- Records from a collection:
/-- Launch an entry, if it can and no other ready entry comes first (R180 to R183). A promotion makes a HOME object PROMOTING
(R182), withdrawing a pending eviction (R168); one that an eviction of the same control cycle found RESIDENT is so for it. DESIGN CHOICE
(log 97): the entry of an object that is RESIDENT then makes no second copy. -/
def launchEntry (s : State) (id : Nat) : State :=
  let s := s.gatesNow
  match s.alm.table.find? fun p => p.id == id with
  | none => s
  | some p =>
    if s.canLaunch p && s.alm.table.all (fun q => !(s.canLaunch q && keyLt (s.launchKey q) (s.launchKey p))) then
      let s := s.modAlm fun a =>
        { a with launched := Word.satInc a.launched
                 table := a.table.map fun q => if q.id == id then { q with launched := true } else q }
      if p.e.isPromote then
        let s := s.promoteReaches p.e.src.toNat
        match s.obj? p.e.src.toNat with
        | some o =>
          if o.mode = .home ∧ ((s.evictOf p.e.src.toNat).bind (·.was)).isNone then
            s.startPromotion p.e.src.toNat (allocView p.e.dst.toNat) []
          else s
        | none => s
      else if p.e.isBack then s.beginFlash p.e.offset.toNat p.e.len.toNat
      else s
    else s

/-! ## Cancellation (R186 to R188) -/

/-- Start a cancellation of the entries of a job that satisfy `hit`. -/
def cancelWhere (s : State) (job : BitVec 16) (hit : AlmEntry → Bool) : State :=
  let s := s.setWaiting job ((s.waitingEntries job).filter fun e => !hit e)
  let s := s.modAlm fun a =>
    { a with cancelling := true
             table := a.table.map fun p => if p.e.job == job && hit p.e && p.launched then { p with cancelled := true } else p }
  let s := s.alm.table.foldl (fun s p => if p.e.job == job && hit p.e && !p.launched then s.dropEntry p else s) s
  s.prune job

/-- Start a cancellation of one step of a job, or of every step (none). -/
def cancelEntries (s : State) (job : BitVec 16) (step : Option (BitVec 64)) : State :=
  s.cancelWhere job fun e => match step with | some n => e.step == n | none => true

/-- Bytes that a fetch or promote entry writes at DST: a promotion copies its whole object (R165). DESIGN CHOICE (log 97): whatever LEN and
OFFSET say. -/
def deliverLen (s : State) (e : AlmEntry) : Nat :=
  if e.isPromote then (match s.obj? e.src.toNat with | some o => o.len | none => e.len.toNat) else e.len.toNat

/-- Whether the range that an entry names in its object lies within it (R147, R177). -/
def spanOk (s : State) (e : AlmEntry) (oid : Nat) : Bool :=
  match s.obj? oid with
  | some o => e.isPromote || decide (e.offset.toNat + e.len.toNat ≤ o.len)
  | none => true

/-- Which 256-byte parts of a cancelled transfer had become visible, the spec leaves open: a free value for each. -/
def visibleParts (k : Nat) : Nat → List Bool
  | 0 => []
  | n + 1 => (Config.freeNat k % 2 == 1) :: visibleParts (k + 1) n

/-- Write the visible parts of a cancelled fetch (R186: bytes already written stay). Gives the bytes discarded. -/
def writeParts (s : State) (rs : Tbl Region) (a : Nat) : List (List Cell) → List Bool → Nat × State
  | c :: cs, b :: bs =>
    let s := if b then s.store rs a c else s
    let (n, s) := writeParts s rs (a + c.length) cs bs
    (n + (if b then 0 else c.length), s)
  | _, _ => (0, s)

/-- A DRAM source of an entry with NOALLOC is read through the non-allocating view (Table 4-4, R152). -/
def viewOf (e : AlmEntry) : Nat := if e.noAlloc then 0x40000000000 else 0

/-- The bytes of an entry's source, where it may be read. -/
def entryCells (s : State) (x : Env) (e : AlmEntry) : List Cell × State :=
  if e.fromObj then
    match s.obj? e.src.toNat with
    | some o =>
      if e.isPromote then s.objRead x (viewOf e) e.src.toNat o 0 o.len else s.objRead x (viewOf e) e.src.toNat o e.offset.toNat e.len.toNat
    | none => ([], s)
  else
    let a := e.src.toNat
    s.load x (s.regionsOf e.job) (if a < 0x40000000000 then a + viewOf e else a) e.len.toNat

/-- No outside answer. -/
def noEnv : Env := { host := [], hostErr := none, ecc := [] }

/-- The bytes of a write-back are on flash, and its buffer's staging credit returns (R134); `next` tells that they belong to the next
generation of its object, whose poisoned units are marked: a POISONED object stays so (R192). Tells whether they are poisoned. -/
def writeBack (s : State) (x : Env) (e : AlmEntry) (next : Bool) : Bool × State :=
  let (cs, s) := s.load x Tbl.empty e.src.toNat e.len.toNat
  let s := if !next then s
    else s.modObj e.dst.toNat fun o =>
      let (base, bad) := match o.next with | some (_, t, b) => (t, b) | none => (o.data, o.bad)
      let bad := if anyPoison cs then
          (unitsOf e.offset.toNat e.len.toNat).foldl (fun t u => t.set false (u * unitBytes) true) bad
        else bad
      { o with next := some (e.job, putData base e.offset.toNat (cellBytes cs), bad) }
  let a := allocView e.src.toNat
  let here (g : Staged) : Bool := decide (g.dst ≤ a ∧ a < g.dst + g.len)
  let s := (diesOf e.offset.toNat e.len.toNat).foldl takeBlocks s
  (anyPoison cs, s.modSep (a / dieSpan) fun u =>
    { u with stagingCredits := u.stagingCredits + (u.staged.filter fun g => here g && g.credit).length, staged := u.staged.filter fun g => !here g })

/-- Bytes of a cancelled transfer reach its destination in part (R186): the visible parts stay, the rest is discarded. -/
def partly (s : State) (rs : Tbl Region) (a : Nat) (cs : List Cell) : State :=
  let parts := Bytes.chunks 256 cs
  let flags := visibleParts s.free parts.length
  let s := { s with free := s.free + parts.length }
  let (n, s) := s.writeParts rs a parts flags
  s.modAlm fun a => { a with discard := Word.satAdd a.discard n }

/-- Whether step `n` of a work is in flight. -/
def stepFlies (s : State) (job : BitVec 16) (n : BitVec 64) : Bool :=
  match s.job? job with
  | some j => j.steps.any fun r => r.n == n
  | none => false

/-- One launched entry of a cancellation retires once its reads have completed (R186, R187). The write of a write-back completes into
the next generation, which is discarded with its step (R138). -/
def endCancelled (s : State) (p : Placed) : State :=
  let e := p.e
  let s := s.modAlm fun a => { a with cancelCnt := Word.satInc a.cancelCnt }
  if e.isBack then ((s.writeBack noEnv e (s.stepFlies e.job e.step)).2).retireEntry p
  else
    let s := s.returnGate p
    let barred : Bool := e.fromObj && (match s.obj? e.src.toNat with | some o => s.sealedObj e.src.toNat o | none => true)
    let mapped : Bool :=
      if barred then false
      else if e.isPromote then s.oneDram e.dst.toNat (s.deliverLen e)
      else s.permitted e.job e.dst.toNat e.len.toNat true && (e.fromObj || s.permitted e.job e.src.toNat e.len.toNat false)
    let s := if mapped then
        (let (cs, s) := s.entryCells noEnv e
         s.partly (s.regionsOf e.job) (if e.isPromote then allocView e.dst.toNat else e.dst.toNat) cs)
      else s.modAlm fun a => { a with discard := Word.satAdd a.discard e.len.toNat }
    (if e.isPromote then s.cancelPromotion e else s).retireEntry p
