-- ==== Sys2Proof/Machine/StepRows.lean ====
section
/-!
DEFINITION. The rows of the training step, the scale-pass units, the Separators and the Almanac (chapters 2 to 4). A row whose event
cannot come about in the state leaves it as it is.
-/
namespace Sys2Proof.Machine
namespace State

/-! ## Which commands of a job run (R294, R296, R300) -/

/-- Run a command on the training job that its JOB names: NOT_FOUND without one, WRONG_QUEUE for a command that belongs to the job's
queue and came by another, STOPPED for one in the stream of a stopped job. -/
def withJob (s : State) (q : Nat) (f : Flight) (bound : Bool) (body : Job → State) : State :=
  match s.job? f.job with
  | none => s.refuse q f Status.notFound 6
  | some j =>
    if bound && j.queue.val != q then s.refuse q f Status.wrongQueue j.queue.val
    else if j.stopped && !f.started && j.queue.val == q then s.refuse q f Status.stopped 0
    else body j

/-- Run a command on the work that its JOB names, a group or a job: NOT_FOUND without it, STOPPED in the stream of a stopped job. -/
def withWork (s : State) (q : Nat) (f : Flight) (body : BitVec 16 → State) : State :=
  if f.job.toNat < 0xFF then
    (if (s.group? (f.job.setWidth 8)).isSome then body f.job else s.refuse q f Status.notFound 6)
  else s.withJob q f false fun j => body j.id

/-- A FIX of the job has started and its record is not written, so that no STEP_SUBMIT, RESHARD or RESTORE after it starts (R311, R331). -/
def fixOpen (s : State) (j : Job) : Bool :=
  let h := s.queue j.queue.val
  (h.flights.any fun f => f.started && f.opc == 0x2A && f.job == j.id) || h.waiting.any fun r => r.fix == some j.id

/-! ## Submission of a step (R106 to R110) -/

/-- Whether the stages of Table 3-3 let a job's next step begin: every earlier step has its final verdict, and is over but for its
update under TWO_OLD; its cores are IDLE and its job slot has room for the step; and no RESHARD waits for the collectives of the epoch
(R240). -/
def stepMayBegin (s : State) (j : Job) : Bool :=
  j.steps.all (fun r => r.final.isSome) && decide (j.steps.length < (if j.params.rule = 2 then 2 else 1)) && s.coresIdle j &&
  !s.fixOpen j && !(s.almSlot j.slot.val).pvalid && s.fab.reshard.isNone

/-- The number of a job's next step (R106). -/
def stepNumber (j : Job) : BitVec 64 :=
  BitVec.ofNat 64 (j.steps.foldl (fun m r => max m r.n.toNat) j.train.step.toNat + 1)

/-- Open the gradient collectives of step `n` (R108 stage 5, R113, R233): one for each update descriptor, in the order of the lists. -/
def openGrads (s : State) (j : Job) (n : BitVec 64) : State :=
  let ds := (shardsUp j).flatMap fun sh => sh.descs
  (List.range ds.length).foldl
    (fun s i =>
      match ds[i]? with
      | none => s
      | some d =>
        s.openColl
          { id := 0, job := j.id, op := .allReduce, group := ranked j.replicas, epoch := s.epoch, ifmt := .g16, ofmt := .g16, root := 0,
            stream := j.id + BitVec.ofNat 16 i, n := d.count, src := d.grad, dst := d.grad, grad := some d, step := n, contribs := [],
            arrivals := [], results := Tbl.empty, summed := false, gsq := 0, verdict := false, discard := false, reduced := [], parkedSegs := 0,
            throughput := j.params.throughput != 0, progress := s.ns, tag := none, poisoned := false, contributed := false })
    s

/-- STEP goes into the step parameter line of every core that takes part (R109). -/
def writeStepLines (s : State) (j : Job) (n : BitVec 64) : State :=
  j.streams.foldl
    (fun s c => s.modCore c.core fun k =>
      (k.writeScratch (64 * c.stepLine) (cleanCells (Bytes.ofNat 8 n.toNat))).writeScratch (64 * c.stepLine + 10)
        (cleanCells (Bytes.zeros 54)))
    s

/-- A step begins (R106, R108): it takes the next number, its schedule waits to be placed, its cores start. -/
def stepBegin (s : State) (q : Nat) (f : Flight) (j : Job) : State :=
  let n := stepNumber j
  let micro : BitVec 16 := if f.arg 12 2 = 0 then j.params.micro else BitVec.ofNat 16 (f.arg 12 2)
  let r : StepRun :=
    { n := n, queue := Fin.ofNat 8 q, tag := f.tag, lr := BitVec.ofNat 32 (f.arg 8 4), micro := micro, lsExp := j.train.lsExp,
      gated := false, contributed := false, stage := .passes, cause := none, causeAt := 0, latched := false, sealAt := 0, final := none, seals := [],
      lsq := 0, gsq := 0, poisoned := false, tornDown := false }
  let s := s.modJob j.id fun j =>
    { j with steps := j.steps ++ [r], submitted := true, clearing := false
             toPlace := j.toPlace ++ j.schedule.map fun e => { e with step := n } }
  let s := (s.writeSlotStep j.slot.val n).writeStepLines j n
  let s := (s.openGrads j n).openGate j.id
  let s := j.streams.foldl (fun s c => s.coreStart c.core) s
  s.earlySeals j.id

/-- STEP_SUBMIT (R106, R296, R300): refused at its checks, or the step begins. -/
def stepSubmitCmd (s : State) (x : Env) (q : Nat) (f : Flight) : State :=
  s.withJob q f true fun j =>
    if 4096 < f.arg 12 2 then s.refuse q f Status.invalidField 12
    else if f.arg 16 8 % 64 ≠ 0 then s.refuse q f Status.invalidField 16
    else if 4096 < f.arg 24 4 then s.refuse q f Status.invalidField 24
    else
      match x.hostErr with
      | some e => if f.arg 16 8 ≠ 0 then s.refuse q f Status.hostDmaError e.toNat else s.stepBegin q f j
      | none => (s.withEnv x).stepBegin q f j

/-- STEP_SUBMIT waits until its job's next step may begin. -/
def stepWaits (s : State) (t : Tag) : Bool :=
  match s.flightOf t with
  | none => false
  | some (q, f) =>
    match s.job? f.job with
    | some j => j.queue.val == q && !j.stopped && !s.stepMayBegin j
    | none => false

/-! ## Scale-pass units (R65 to R68) -/

/-- A scale-pass unit executes its next descriptor once a DRAM read slot is free (R172): a rejected one fails its work (R466); a poisoned
source voids a job's step (R112). -/
def spuRow (s : State) (m : Nat) (x : Env) : State :=
  if s.slotsFree [.dram m] = false then s
  else match s.spuExecute m x with
  | (.rejected work code, s) => if work = 0xFFFF then s else s.failWork work none (0x0300 + code)
  | (.ran work true, s) =>
    (match (s.job? work).bind currentStep with
     | some r => s.setVerdict work r.n 0x04
     | none => s)
  | (_, s) => s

- The task:
Your answer should be the lines from the one containing "q && !j.stopped && !s.stepMayBegin j" through the end of the records, both included, output exactly and with nothing added.

- Solution:
    | some j => j.queue.val == q && !j.stopped && !s.stepMayBegin j
    | none => false

/-! ## Scale-pass units (R65 to R68) -/

/-- A scale-pass unit executes its next descriptor once a DRAM read slot is free (R172): a rejected one fails its work (R466); a poisoned
source voids a job's step (R112). -/
def spuRow (s : State) (m : Nat) (x : Env) : State :=
  if s.slotsFree [.dram m] = false then s
  else match s.spuExecute m x with
  | (.rejected work code, s) => if work = 0xFFFF then s else s.failWork work none (0x0300 + code)
  | (.ran work true, s) =>
    (match (s.job? work).bind currentStep with
     | some r => s.setVerdict work r.n 0x04
     | none => s)
  | (_, s) => s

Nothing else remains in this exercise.